A highly divergent simian immunodeficiency virus (SIVstm) recovered from stored stump-tailed macaque tissues.

A S Khan, T A Galvin, L J Lowenstine, M B Jennings, M B Gardner and C E Buckler

Laboratory of Molecular Microbiology, National Institute of Allergy and Infectious Diseases, Bethesda, Maryland 20892.

ABSTRACT

We report here the results of molecular analysis of a simian immunodeficiency virus (designated SIVstm) which was isolated from a rhesus monkey inoculated with stored lymph node tissue of an Asian stump-tailed macaque.

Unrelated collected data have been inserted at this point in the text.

/-- A word's low bits, read back from a narrow register (R59). -/
theorem setWidth_setWidth_eq_and {k : Nat} (hk : k ≤ 32) (v : Word) :
    (v.setWidth k).setWidth 32 = v &&& BitVec.ofNat 32 (2 ^ k - 1) := by
  apply BitVec.eq_of_toNat_eq
  have hlt : 2 ^ k - 1 < 2 ^ 32 := by
    have := Nat.pow_le_pow_right (n := 2) (by decide) hk
    have := Nat.two_pow_pos k
    omega
  have hv : v.toNat % 2 ^ k < 2 ^ 32 :=
    (Nat.mod_lt _ (Nat.two_pow_pos k)).trans_le (Nat.pow_le_pow_right (by decide) hk)
  rw [BitVec.toNat_setWidth, BitVec.toNat_setWidth, BitVec.toNat_and, BitVec.toNat_ofNat,
    Nat.mod_eq_of_lt hlt, Nat.and_two_pow_sub_one_eq_mod, Nat.mod_eq_of_lt hv]

/-- An argument register holds the low bits of the word written, as many as it has. -/
theorem State.regValue_writeArg_same (s : State) (r : ArgReg) (v : Word) :
    (s.writeArg r v).regValue r.number.toNat = v &&& regMask r.number.toNat := by
  cases r
  case chan | eChan => exact BitVec.and_allOnes.symm
  case opMin | eLink => exact setWidth_setWidth_eq_and (k := 8) (by decide) v
  all_goals exact setWidth_setWidth_eq_and (k := 16) (by decide) v

theorem State.regValue_writeArg_ne (s : State) (r : ArgReg) (v : Word) {n : Nat}
    (hn : n ≠ r.number.toNat) (h3 : n ≠ 3) : (s.writeArg r v).regValue n = s.regValue n := by
  unfold State.regValue
  split
  case h_4 => exact absurd rfl h3
  all_goals cases r <;> first | rfl | exact absurd rfl hn

/-- Settles O14: the write is of register 4 to 11, and writeArg is what it does. -/
theorem argumentWriteStoresAndValidates : Obligations.ArgumentWriteStoresAndValidates := by
  intro s r v rest hp
  rw [r.address_eq] at hp
  have hstep := (step_eq_writeReg r.number_lt hp).trans (State.writeReg_argument _ r v)
  refine ⟨_, hstep, by simp, fun b hb => ?flag, State.regValue_writeArg_same _ r v,
    fun n hn h3 => State.regValue_writeArg_ne _ r v hn h3, by simp, by simp, by simp, by simp, by simp,
    by simp, by simp, by simp, by simp⟩
  case flag =>
    rw [State.flag_writeArg, decide_eq_false hb, Bool.or_false]
    rfl

/-! ### Host reads (R59, R91) -/

/-- Settles O17: a read is answered, with a value the state specifies or with a free one. -/
theorem hostReadHasNoSideEffect : Obligations.HostReadHasNoSideEffect := by
  intro s t act rest hp hread hstep
  rw [step_eq_serve s act rest hp] at hstep
  have hout := serve_outcome _ t act hstep
  obtain ⟨a, rfl | rfl⟩ := hread
  all_goals
    cases hout with
    | ignored _ hact => obtain ⟨_, _, h, -⟩ | ⟨_, _, h⟩ := hact <;> nomatch h
    | answered | answeredFree => rfl

theorem State.readReg_of_invalid (s : State) {n : Nat} (h : s.regValid n = false) :
    s.readReg n = s.answerFree (regMask n) :=
  if_neg (by rw [h]; exact Bool.false_ne_true)

/-- Settles O18: a register that holds a value answers it, and one that is ⊥ a free value under its mask. -/
theorem registerReadReturnsTheRegister : Obligations.RegisterReadReturnsTheRegister := by
  intro s n rest hn hp
  refine ⟨_, step_eq_readReg hn hp, fun hv => ?valid, fun hv => ?invalid⟩
  case valid => exact congrArg State.readData (State.readReg_of_valid { s with port := rest } hv)
  case invalid =>
    rw [State.readReg_of_invalid { s with port := rest } hv, State.answerFree_readData, BitVec.and_assoc,
      BitVec.and_not_self]
    exact BitVec.and_zero

end Sys2Proof.Machine
namespace Sys2Proof.Machine

/-! ### CKSUM completes (R142) -/

theorem cksum_of_range {s : State} {buf : Buf} (hc : s.configured [.cksStart, .cksEnd])
    (hlen : s.lengthOf buf ≤ buf.size) (hab : s.cksStart.toNat ≤ s.cksEnd.toNat)
    (hb : s.cksEnd.toNat < s.lengthOf buf) :
    cksum buf s = ((s.setCkr
      (s.crcRange buf s.cksStart.toNat s.cksEnd.toNat)).setFlag .ckrV).complete := by
  rcases cksum_cases buf s with ⟨r, hr, -⟩ | ⟨-, hgt, -⟩ | ⟨-, -, hbad, -⟩ | ⟨-, -, -, -, he⟩
  · exact absurd hr (State.unwritten_ne_some hc r)
  · omega
  · exact absurd ⟨hab, hb⟩ hbad
  · exact he

/-- Settles O29: of CKSUM's four cases only the one that completes is left. -/
theorem cksumComputesTheRange : Obligations.CksumComputesTheRange := by
  intro i buf hrow s hc hlen hab hb
  obtain ⟨hexec, -⟩ := exec_of_mem_cksumRows hrow s
  rw [hexec, cksum_of_range hc hlen hab hb]
  rfl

The latter monkey had died in 1977 during an epidemic of acquired immunodeficiency and lymphoma at the California Regional Primate Research Center (L. J. Lowenstine, N. W. Lerche, P. A. Marx, M. B. Gardner, and N. C. Pedersen, p. 174-176, in M. Girard and L. Valette, ed., Retroviruses of Human AIDS and Related Animal Viruses, 1988). Nucleotide sequence analysis of the gag and env regions indicates that SIVstm is an ancient member of the SIV/human immunodeficiency virus type 2 group; it is quite divergent from known SIVs isolated from African sooty mangabeys as well as from Asian macaques. Furthermore, of all SIV strains described to date, SIVstm is the most closely related to human immunodeficiency virus type 2.